theorem witness_BarrierObjects : Issues (sB (objectBytes 0 0 1 1 2)) fB gU ∧ Unwatched (sB (objectBytes 0 0 1 1 2)) fB ∧
    MayName fB gU [(.s 95, 1), (.s 7, 1), (.s 2, 2)] ∧ IsScalar (.s 95) ∧
    objKey (sB (objectBytes 0 0 1 1 2)) 0 0 (srcS2 (ctxOf (sB (objectBytes 0 0 1 1 2)) fB gU) (.s 2)) = .inr (2 ^ 52) ∧
    objBusy (ctxOf (sB (objectBytes 0 0 1 1 2)) fB gU) (2 ^ 52) = false ∧ openFor fB gU.owned = false ∧
    poisonedIn (sB (objectBytes 0 0 1 1 2)) (2 ^ 52) 16 = false ∧ NoWaiters (sB (objectBytes 0 0 1 1 2)) (2 ^ 52) ∧
    (srcS (ctxOf sU fB gU) (.imm 0)).toNat = 0 ∧ 65535 < (srcS (ctxOf sU fB gU) (.s 6)).toNat ∧
    (srcS (ctxOf sU fB gU) (.s 7)).toNat = 65535 ∧
    ¬ readNat (sB (objectBytes 0 0 1 1 2)) (2 ^ 52 + 10) 2 + 1 ≤ readNat (sB (objectBytes 0 0 1 1 2)) (2 ^ 52 + 8) 2 ∧
    readNat (sB (objectBytes 0 0 2 0 0)) (2 ^ 52 + 10) 2 + gU.em.count ≤ readNat (sB (objectBytes 0 0 2 0 0)) (2 ^ 52 + 8) 2 ∧
    readNat (sB (objectBytes 0 0 1 1 2)) (2 ^ 52 + 12) 4 / 2 % 2 = 1 ∧ ¬ readNat (sB (objectBytes 0 0 1 0 1)) (2 ^ 52 + 12) 4 / 2 % 2 = 1 ∧
    readNat (sB (objectBytes 0 0 1 0 1)) (2 ^ 52 + 12) 4 % 2 = 1 ∧ flight? (sWt []) 0 = some { fB with frags := [gWt] } ∧
    frag? { fB with frags := [gWt] } 0 = some gWt ∧ moving (sWt []) { fB with frags := [gWt] } = true ∧ gWt.halted = false ∧
    gWt.stopped = false ∧ poisonedIn (sWt []) (2 ^ 52) 16 = false ∧ Unmonitored (sB (objectBytes 0 0 1 1 2)) (2 ^ 52) 16 := by
  repeat' apply And.intro
  all_goals first | rfl | decide | exact Or.inl rfl | exact List.forall_mem_nil _

/-- A flight with a copy of one word in its block s8, a gather block in s16, and the object in s2. -/
def fK : Flight := withS fU [(2, 0x0FC0_0000), (3, 0x7F00), (8, 0x0FC0_0100), (9, 0x7F00), (10, 0x0FC0_0200), (11, 0x7F00),
  (13, 0x2000), (16, 0x0FC0_0100), (17, 0x7F00), (18, 0x0FC0_0200), (19, 0x7F00), (20, 0x0FC0_0300), (21, 0x7F00), (22, 0x1_0000)]
def sK : State := mach fK
def blk (a : Opnd) : List Word := (List.range 8).map fun k => regWord (ctxOf sK fK gU) a k 0
def cmd0 (kind : CopyKind) (par : List Word) : Cmd :=
  { id := 9, kind := kind, gid := 0, fid := 0, pid := 0, launch := 0, rank := 0, pc := 0, seq := 0, sup := false, core := 0, par := par,
    obj := 0x7F00_0FC0_0000, rm := .rne, stream := false, done := 0, stall := none, firing := none, data := [] }
def arm0 : Arm := ⟨8, cmd0 .cpy (blk (.s 8)), 2 ^ 52, 0x7F00_0FC0_0000, true, 1⟩
def sE (cs : List Cmd) (as : List Arm) : State := { sK with engines := [(0, ⟨cs, as, []⟩)], mem := putBytes [] (2 ^ 52) (objectBytes 4 0 1 1 0) }

theorem witness_CopyCommands : Issues sK fK gU ∧ Unwatched sK fK ∧
    MayName fK gU (optGroup (some (.s 95)) ++ [(.s 8, 8), (.imm 1, 2), (.s 2, 2), (.s 2, 2)]) ∧ (∀ x, some (.s 95) = some x → IsScalar x) ∧
    parOk sK fK .cpy (blk (.s 8)) = true ∧ parOk sK fK .cpyb (blk (.s 8)) = true ∧ parOk sK fK .cpyg (blk (.s 16)) = true ∧
    parOk sK fK .cpys (blk (.s 16)) = true ∧ parOk sK fK .sqfill [0x100, 0, 65535] = true ∧ parOk sK fK .sqfill [0x100, 0, 0] = false ∧
    parOk sK fK .cpy (blk (.s 88)) = true ∧ parOk sK fK .cpyg (blk (.s 8)) = false ∧
    objOk sK 0 0 (srcS2 (ctxOf sK fK gU) (.s 2)) = true ∧ objOk sK 0 0 0 = false ∧
    64 ≤ (engine (sE (List.replicate 64 (cmd0 .cpy (blk (.s 8)))) []) 0).queue.length ∧
    (engine (sE (List.replicate 63 (cmd0 .cpy (blk (.s 8)))) []) 0).queue.length < 64 ∧
    objKey sK 0 0 (srcS2 (ctxOf sK fK gU) (.s 2)) = .inr (2 ^ 52) ∧ 64 ≤ (engine (sE [] (List.replicate 64 arm0)) 0).arms.length ∧
    (engine (sE [] (List.replicate 63 arm0)) 0).arms.length < 64 := by
  repeat' apply And.intro
  all_goals first | exact fun x hx => Or.inl (by cases hx; rfl) | rfl | decide

theorem witness_CopyEngines :
    cmd? (sE [cmd0 .cpy (blk (.s 8))] []) 0 9 = some (cmd0 .cpy (blk (.s 8))) ∧ unitRuns sK 0 0 .copy = true ∧
    issuerDone sK (cmd0 .cpy (blk (.s 8))) = true ∧ startsNow (engine (sE [cmd0 .cpy (blk (.s 8))] []) 0) (cmd0 .cpy (blk (.s 8))) = true ∧
    (∃ ps s1, elements ((cmd0 .cpy (blk (.s 8))).agent 0) (cmd0 .cpy (blk (.s 8))) 1 (sE [cmd0 .cpy (blk (.s 8))] []) 0 = (.got ps, s1) ∧
      badPut s1 ps = none ∧ objKey s1 0 0 0x7F00_0FC0_0000 = .inr (2 ^ 52) ∧ s1.poison = [] ∧ s1.work = [] ∧
      readNat (writeAll s1 (ps.map fun p => (p.key, p.bytes))) (2 ^ 52 + 10) 2 ≤
        readNat (writeAll s1 (ps.map fun p => (p.key, p.bytes))) (2 ^ 52 + 8) 2) ∧
    (∃ k a va s1, elements ((cmd0 .cpy ((blk (.s 8)).set 1 0)).agent 0) (cmd0 .cpy ((blk (.s 8)).set 1 0)) 1
      (sE [cmd0 .cpy ((blk (.s 8)).set 1 0)] []) 0 = (.stop 0x0B k a va, s1)) ∧
    frEnabled { sK with parts := [(0, { part0 with frctl := 1 })] } 0 = true ∧
    (engine (sE [] [arm0]) 0).arms.find? (fun y => y.id = 8) = some arm0 ∧ arm0.queued ≠ 0 ∧
    (∀ y ∈ (engine (sE [] [arm0]) 0).cmds, y.firing ≠ some 8) ∧ flight? sK 0 = some fK ∧
    (∃ d, descOf sK fK = some d ∧ fK.sq.length < d.sqDepth) ∧
    (∃ b s1, engRead sK ((cmd0 .sqfill [0x0FC0_0100, 0x7F00, 2]).agent 0)
      (parPair [0x0FC0_0100, 0x7F00, 2] 0 + dw (4 * 1)) 4 = (.got b, s1) ∧ flight? s1 0 = some fK) := by
  refine ⟨rfl, rfl, rfl, by decide, ⟨_, _, rfl, rfl, rfl, rfl, rfl, by decide⟩, ⟨_, _, _, _, rfl⟩, rfl, rfl, by decide, by decide, rfl,
    ⟨kern0, ?_, by decide⟩, ⟨_, _, rfl, rfl⟩⟩
  simp [descOf, launch_found fK rfl rfl sK rfl, launch0]

theorem witness_CopyEngines_waiters : NoWaiters sK (2 ^ 52) ∧ NoWaiters (sE [cmd0 .cpy (blk (.s 8))] []) (2 ^ 52) := by
  refine ⟨noWaiters _ _ rfl (by decide), ⟨?_, ?_⟩⟩
  · decide
  · decide

/-- Tile 5 of core 0, generation 255, allocated to the block. -/
def tile0 : Tile := { Tile.reset with gen := 255, owner := some (0, 0) }
def fX (h : Word) : Flight := withS fU [(4, h), (6, 1016), (7, 1017), (2, 0x0FC0_0000), (3, 0x7F00), (12, 0x7F00), (11, 0x0FC0_0100)]
def sX (f : Flight) (tl : Tile) : State := { mach f with tiles := [(5, tl)] }
def h0 : Word := 0x8000_FF05

theorem witness_Tiles : Issues (sX (fX h0) tile0) (fX h0) gU ∧ Unwatched (sX (fX h0) tile0) (fX h0) ∧
    MayName (fX h0) gU [(.v 184, 8), (.s 4, 1), (.v 0, 8), (.s 6, 1)] ∧ IsScalar (.s 4) ∧ gangOf (sX (fX h0) tile0) (fX h0) = some gang0 ∧
    freeTile (sX (fX h0) tile0) (fX h0) 0 = some 0 ∧ freeTile (sX (fX h0) tile0) (fX h0) gang0.tiles = some 0 ∧
    liveTile (ctxOf (sX (fX h0) tile0) (fX h0) gU) (.s 4) = some 5 ∧
    liveTile (ctxOf (sX (fX 0x8000_FE05) tile0) (fX 0x8000_FE05) gU) (.s 4) = none ∧ tile0.insts = [] ∧ tile0.folds = [] ∧
    ({ fX h0 with sq := [1] } : Flight).sq.length ≠ (fX h0).psets.length ∧ (fX h0).sq.length = (fX h0).psets.length ∧
    tilePsets (sX (fX h0) tile0) 5 = [] ∧ count (fX h0) gU.level .acc < 3 ∧
    3 ≤ count { fX h0 with pend := List.replicate 3 { pendS with acc := true } } gU.level .acc ∧
    ¬ (1016 % 8 ≠ 0 ∨ 1016 < 1016) ∧ (src32 (ctxOf (sX (fX h0) tile0) (fX h0) gU) (.s 6) 95).toNat = 1016 ∧
    (src32 (ctxOf (sX (fX h0) tile0) (fX h0) gU) (.s 7) 95).toNat % 8 ≠ 0 := by
  repeat' apply And.intro
  all_goals first | rfl | decide | exact Or.inl rfl

/-- An ACCRD's eight rows for v184 to v191. -/
def pendA : Pend := { pendS with acc := true, dst := .v 184, rows := List.replicate 8 [5] }
def fPA : Flight := { fU with pend := [pendA] }

theorem witness_Tiles_result : flight? (mach fPA) 0 = some fPA ∧ pendA ∈ fPA.pend ∧ (∀ q ∈ fPA.pend, q.id = pendA.id → q = pendA) ∧
    pendA.acc = true ∧ pendA.dst = .v 184 ∧ 184 + 8 ≤ 192 ∧ pendA.rows.length = 8 ∧ pendA.late = false ∧ (∀ k, asyncLanes fPA k = 0) ∧
    pendReady fPA pendA = true ∧ frozen (mach fPA) 0 = false ∧ NoEarly { fPA with pend := fPA.pend.filter fun q => q.id ≠ pendA.id } ∧
    (∀ h ∈ pendA.vhits, 184 ≤ h.1 ∧ h.1 < 184 + 8) ∧ NoDest fPA.mops (fPA.pend.filter fun q => q.id ≠ pendA.id) (.v 184) 8 := by
  have h : (fPA.pend.filter fun q => q.id ≠ pendA.id) = [] := rfl
  rw [h]
  exact ⟨rfl, List.mem_singleton.2 rfl, fun q hq _ => List.mem_singleton.1 hq, rfl, rfl, by decide, rfl, rfl, fun _ => rfl, rfl, rfl,
    ⟨List.forall_mem_nil _, List.forall_mem_nil _⟩, List.forall_mem_nil _, noDest_nil _ _⟩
──────
#### [Task to carry out]
Go line by line through the data and copy any that contain "core".

#### [Answer section]
  { id := 9, kind := kind, gid := 0, fid := 0, pid := 0, launch := 0, rank := 0, pc := 0, seq := 0, sup := false, core := 0, par := par,
/-- Tile 5 of core 0, generation 255, allocated to the block. -/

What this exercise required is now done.